Sunday, September 04, 2011

Consumer vs business application

Having the same software for consumer and business market is something that most people think is OK, but it is not. Now it is not that only these two market segments exists, there should always exist some in between - like artists and students.

During 80s it was very clear: PC was a business machine. Consumers had Commodore, Atari or Sega and Nintendo, and artists had Mac. All of a sudden, in 90s things changed. Commodore and Atari went to near oblivion, so only PCs left and consoles. But consoles were too much single-purpose, so only PCs left as general purpose consumer computers. And it lasted until 2010. But then it was iPad. Steve Jobs saw how much consumers needed appliance that would just work.

But it caused the view that consumer applications are going to take over the business. Oh, how wrong is that. Even Steven Sinofsky, Windows division president said something like that.

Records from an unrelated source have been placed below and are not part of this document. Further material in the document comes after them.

/-- TRAP_INFO of REPLAY: the lowest group, then the lowest register that is read poisoned, and its slot. -/
def State.replayOf (s : State) (l : List (Slot × Instr)) : Option W64 :=
  let v := s.cx.a.v
  if v.poison.isEmpty then none
  else
    let hits := (l.flatMap (fun p => portReads p.2)).flatMap (fun r =>
      ((groupList r.groups).map (fun g => 64 * g + r.reg)).filter (fun k => tmem v.poison k))
    (least hits).map (fun k => BitVec.ofNat 64 (k % 64 * 2 ^ 16 + k / 64 * 2 ^ 8 + tget 0 v.poison k % 32))

/-! SFMT (R291). -/

/-- An SCALL to an array that is STALE: the array. -/
def State.sfmtOf (s : State) (l : List (Slot × Instr)) : Option Nat :=
  l.findSome? (fun p => match p.2 with
    | .scall o => if s.cx.a.r.stale.getLsbD (o.pf 22 2) then some (o.pf 22 2) else none
    | _ => none)

/-! WPORT (R71, R156, R157). -/

/-- The groups that a RELD reloads: PGRP of its slot, within G (R219). -/
def State.reldGroups (s : State) (o : MemArgs) : BitVec 8 :=
  match tfind s.cx.a.v.replay ((s.sr o.s).toNat % 32) with
  | some r => r.pgrp &&& o.g
  | none => 0

/-- The register writes that an instruction brings. -/
def State.writesOf (s : State) (i : Instr) : List PortWrite :=
  match i with
  | .reld o => [⟨s.reldGroups o, 1, o.lat.toNat⟩]
  | i => portWrites i

/-- Registers that an entry writes in a group. -/
def Landing.regs (e : Landing) (g : Nat) : Nat :=
  let here := if e.groups.any (fun x => x.grp == g) then 1 else 0
  match e.dest with
  | .vec _ => here
  | .pair _ => 2 * here
  | _ => 0

/-- The writes into a group's file that would land lat bundles from now; after an ERET the results that the trap entry held
go on from the next bundle (R138). -/
def State.portLoad (s : State) (eret : Bool) (ws : List PortWrite) (g lat : Nat) : Nat :=
  ((s.cx.a.v.landing.filter (fun e => e.count == lat)).map (fun e => e.regs g)).sum +
  (if eret then (((s.cx.a.c.held.map Held.landing).getD []).filter (fun e => e.count + 1 == lat)).map (fun e => e.regs g) else []).sum +
  ((ws.filter (fun w => w.lat == lat && w.groups.getLsbD g)).map PortWrite.count).sum

/-- TRAP_INFO of WPORT (R157). Where a bundle breaks both limits, KIND is 0: the spec does not say which (DESIGN CHOICE, log 14). -/
def State.wportOf (s : State) (l : List (Slot × Instr)) : Option W64 :=
  let ws := l.flatMap (fun p => s.writesOf p.2)
  let eret := l.any (fun p => p.2 == .eret)
  let bad := (List.range 8).find? (fun g => ws.any (fun w => w.groups.getLsbD g && 3 < s.portLoad eret ws g w.lat))
  match bad with
  | some g => some (BitVec.ofNat 64 (256 * g))
  | none =>
    let loads := l.any (fun p => match p.2 with | .ldg _ | .ldr _ => true | _ => false)
    if loads && 32 ≤ s.cx.a.v.replay.length then some 1 else none

/-! CKSPAN (R300). -/

/-- A guarded launch holds an ENG command until the commit: every one but SCALL, SCFG, SDRAIN, SMLOAD, SINTF and ATOM. -/
def heldEng : Instr → Bool
  | .scall _ | .scfg _ | .sdrain _ | .smload _ | .sintf _ | .atom _ => false
  | i => (engArgs i).isSome

/-- Groups of a mask. -/
def groupCount (g : BitVec 8) : Nat := (groupList g).length

/-- Bytes that an instruction takes of the hold buffer and of the record (R300). -/
def holdCost (i : Instr) : Nat :=
  match i with
  | .sts .. | .rel .. => 32
  | .vred o => 32 + 64 * groupCount o.g
  | i => if heldEng i then 32 else 0

def recordCost (i : Instr) : Nat :=
  (match i with
  | .lds .. | .pop _ | .wait .. | .waitp .. => 16
  | .mfs _ sys => if sys = 0x021 || sys = 0x022 then 16 else 0
  | .ldg o | .ldr o | .reld o => 16 + 64 * groupCount o.g
  | _ => 0) + (match engArgs i with | some o => if o.wthr = 0 then 0 else 16 | none => 0)

/-- The local-store chunks that an instruction of the context writes, as physical offsets (R234, R300). -/
def State.chunksOf (s : State) (i : Instr) : List Nat :=
  let e := s.cx.launch
  let v := s.cx.a.v
  let span (off n : Nat) : List Nat := (List.range ((off % 32 + n + 31) / 32)).map (fun j => e.phys (off / 32 * 32 + 32 * j))
  List.eraseDups (match i with
  | .stf _ ra sz imm => span (s.memAddr ra imm).toNat (szBytes sz)
  | .vst o => (v.lanesOf o.g o.k.toNat).flatMap (fun (p : Nat × Nat) => span (laneAddr (s.hr o.h) (s.memIdx o) p.1 p.2).toNat 4)
  | .vstx o => (v.lanesOf o.g o.k.toNat).flatMap (fun (p : Nat × Nat) => span (s.idxAddr o (o.x.extractLsb' 0 3).toNat p.1 p.2).toNat 4)
  | _ => [])

/-- Journal bytes that the first writes of a bundle take. -/
def State.journalCost (s : State) (l : List (Slot × Instr)) : Nat :=
  40 * (((l.flatMap (fun p => s.chunksOf p.2)).eraseDups).filter (fun c => !tmem s.cx.guard.journal c)).length

/-- TRAP_INFO of CKSPAN: 1 the hold buffer, 2 the journal. -/
def State.ckspanOf (s : State) (l : List (Slot × Instr)) : Option Nat :=
  if !s.cx.launch.guard then none
  else
    let g := s.cx.guard
    if 16384 < g.holdUsed + (l.map (fun p => holdCost p.2)).sum then some 1
    else if 32768 < g.journalUsed + s.journalCost l + (l.map (fun p => recordCost p.2)).sum then some 2
    else none

/-! XLATE at issue (R133, R134, R143, R145 to R147, R212, R214, R220, R270, R273, R274). -/

/-- An access that fails: its kind, why, and TRAP_INFO. -/
structure XTrap where
  acc : Acc
  fault : XFault
  info : W64
  deriving DecidableEq, Repr

/-- The LEVEL at which the leaf of a translated address stands (R394). -/
def State.leafLevel (s : State) (va : W64) : Nat :=
  match s.pageOf s.fcore.tlb s.cx.launch.asid va with
  | .ok e => e.level
  | .error _ => 0

/-- An aligned, translated address whose region is accepted. -/
def State.objFault (s : State) (va : W64) (align : Nat) (acc : Acc) (kind : Nat) (ok : Region → Bool) : Option XTrap :=
  if va.toNat % align != 0 then some ⟨acc, ⟨7, 0⟩, va⟩
  else match s.xl va acc with
    | .error f => some ⟨acc, f, va⟩
    | .ok dpa => if ok (regionOf dpa) then none else some ⟨acc, ⟨kind, s.leafLevel va⟩, va⟩

/-- A latch or a barrier of ACQ or REL: 64-byte aligned, in Firn or the coherent window (R133, R134). -/
def latchRegion : Region → Bool | .firn | .window => true | _ => false

/-- The regions of ATOM and RED: the counter window takes an 8-byte add alone (R270). -/
def atomRegion (aop : Nat) (wide : Bool) : Region → Bool
  | .hbm | .firn | .window | .remote .. | .aperture .. => true
  | .counters => aop == 0 && wide
  | _ => false

/-- The first active lane that fails a test. -/
def State.laneFault (s : State) (o : MemArgs) (addr : Nat → Nat → W64) (f : W64 → Option XTrap) : Option XTrap :=
  (s.cx.a.v.lanesOf o.g o.k.toNat).findSome? (fun p => f (addr p.1 p.2))

/-- A local-store word of a MEM instruction: aligned, and below LSNEED (R212). -/
def State.lsWordFault (s : State) (a : W64) : Option XTrap :=
  if a.toNat % 4 != 0 then some ⟨.local', ⟨7, 0⟩, a⟩
  else if s.cx.launch.inShare a.toNat 4 then none
  else some ⟨.local', ⟨6, 0⟩, a⟩

/-- The residency that a MEM instruction accepts (R211, R394). -/
def State.resFault (s : State) (o : MemArgs) (acc : Acc) (ok : Nat → Bool) : Option XTrap :=
  if ok (hRes (s.hr o.h)) then none else some ⟨acc, ⟨8, 0⟩, hBase (s.hr o.h)⟩

/-- The address of a lane of the instruction's own form (R211). -/
def State.laneOf (s : State) (i : Instr) (g l : Nat) : W64 :=
  match i with
  | .vld o | .vst o | .ldg o | .ldr o => laneAddr (s.hr o.h) (s.memIdx o) g l
  | .vldx o | .vstx o => s.idxAddr o (o.x.extractLsb' 0 3).toNat g l
  | .vatom o | .vred o => s.idxAddr o (o.x.extractLsb' 4 2).toNat g l
  | _ => 0

/-- XLATE of one slot at issue. -/
def State.xlateSlot (s : State) (i : Instr) : Option XTrap :=
  let range (va : W64) (n : Nat) (acc : Acc) : Option XTrap :=
    match s.xlRange va n acc with
    | .ok _ => none
    | .error (a, f) => some ⟨acc, f, a⟩
  let share (off : W64) (n : Nat) : Option XTrap :=
    if s.cx.launch.inShare off.toNat n then none else some ⟨.local', ⟨6, 0⟩, off⟩
  match i with
  | .lds _ ra sz imm => range (s.memAddr ra imm) (szBytes sz) .load
  | .sts _ ra sz imm =>
    let va := s.memAddr ra imm
    match s.xlRange va (szBytes sz) .store with
    | .error (a, f) => some ⟨.store, f, a⟩
    | .ok ps =>
      if ps.any (fun p => regionOf p.1 == .counters && !(p.1 % 8 == 0 && p.2 == 8)) then some ⟨.store, ⟨8, s.leafLevel va⟩, va⟩
      else none
  | .ldf _ ra sz imm | .stf _ ra sz imm => share (s.memAddr ra imm) (szBytes sz)
  | .acq sa _ _ kind => if kind.toNat ≤ 1 then s.objFault (s.sr sa) 64 .load 8 latchRegion else none
  | .rel sa _ _ => s.objFault (s.sr sa) 64 .atomic 8 latchRegion
  | .vld o | .vst o | .vldx o | .vstx o =>
    (s.resFault o .local' (fun r => r == 0)).or (s.laneFault o (s.laneOf i) s.lsWordFault)
  | .ldg o | .ldr o =>
    let remote := match i with | .ldr _ => true | _ => false
    (s.resFault o .load (fun r => if remote then r == 3 else r == 1 || r == 2)).or
      (s.laneFault o (s.laneOf i) (fun a =>
        if !canonical a then some ⟨.load, ⟨1, 0⟩, a⟩ else if a.toNat % 4 != 0 then some ⟨.load, ⟨7, 0⟩, a⟩ else none))
  | .vatom o | .vred o =>
    (s.resFault o .atomic (fun r => r != 0)).or
      (s.laneFault o (s.laneOf i) (fun a => s.objFault a 4 .atomic 8 (fun r => r != .counters)))
  | .atom o | .red o =>
    let wide := o.pf 1 1 == 1
    s.objFault (s.sr (BitVec.ofNat 6 (o.pf 18 6))) (if wide then 8 else 4) .atomic 8 (atomRegion (o.pf 2 4) wide)
  | .launch o | .launchi o =>
    let a := hBase (s.hr (BitVec.ofNat 5 (o.pf 19 5)))
    (s.objFault a 128 .load 8 (fun r => r != .counters)).or (range a 128 .load)
  | .flushh o =>
    let h := s.hr (BitVec.ofNat 5 (o.pf 19 5))
    if (hRes h == 1 || hRes h == 2) && hContig h then none else some ⟨.load, ⟨8, 0⟩, hBase h⟩
  | i =>
    match s.handleRes i with
    | some (.xlate a) => some ⟨.handle, ⟨1, 0⟩, a⟩
    | _ => none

First, there is general problem in motivation - consumers usually want to surf, and business users usually want to take away distractions. Surf started with remote control, and it is quite obvious that consumers want to face different and sometimes random content. That is part of the fun.

Second, businesses are not ready to trade-off flexibility for simplicity, consumers are. You can't say that you can't service the consumers because your IT doesn't support that. You can't expect to pay higher taxes because your IT doesn't support that. So, you must be able to do everything and even some marginal cases, which makes systems much more complex.

Third, security as in business software you must be able to audit, track and protect nearly everything. Consumers usually don't need it.

So that's it. You can obviously have the same platform for both purposes (like HTML or Java or .Net), but you need different applications and interfaces to succeed.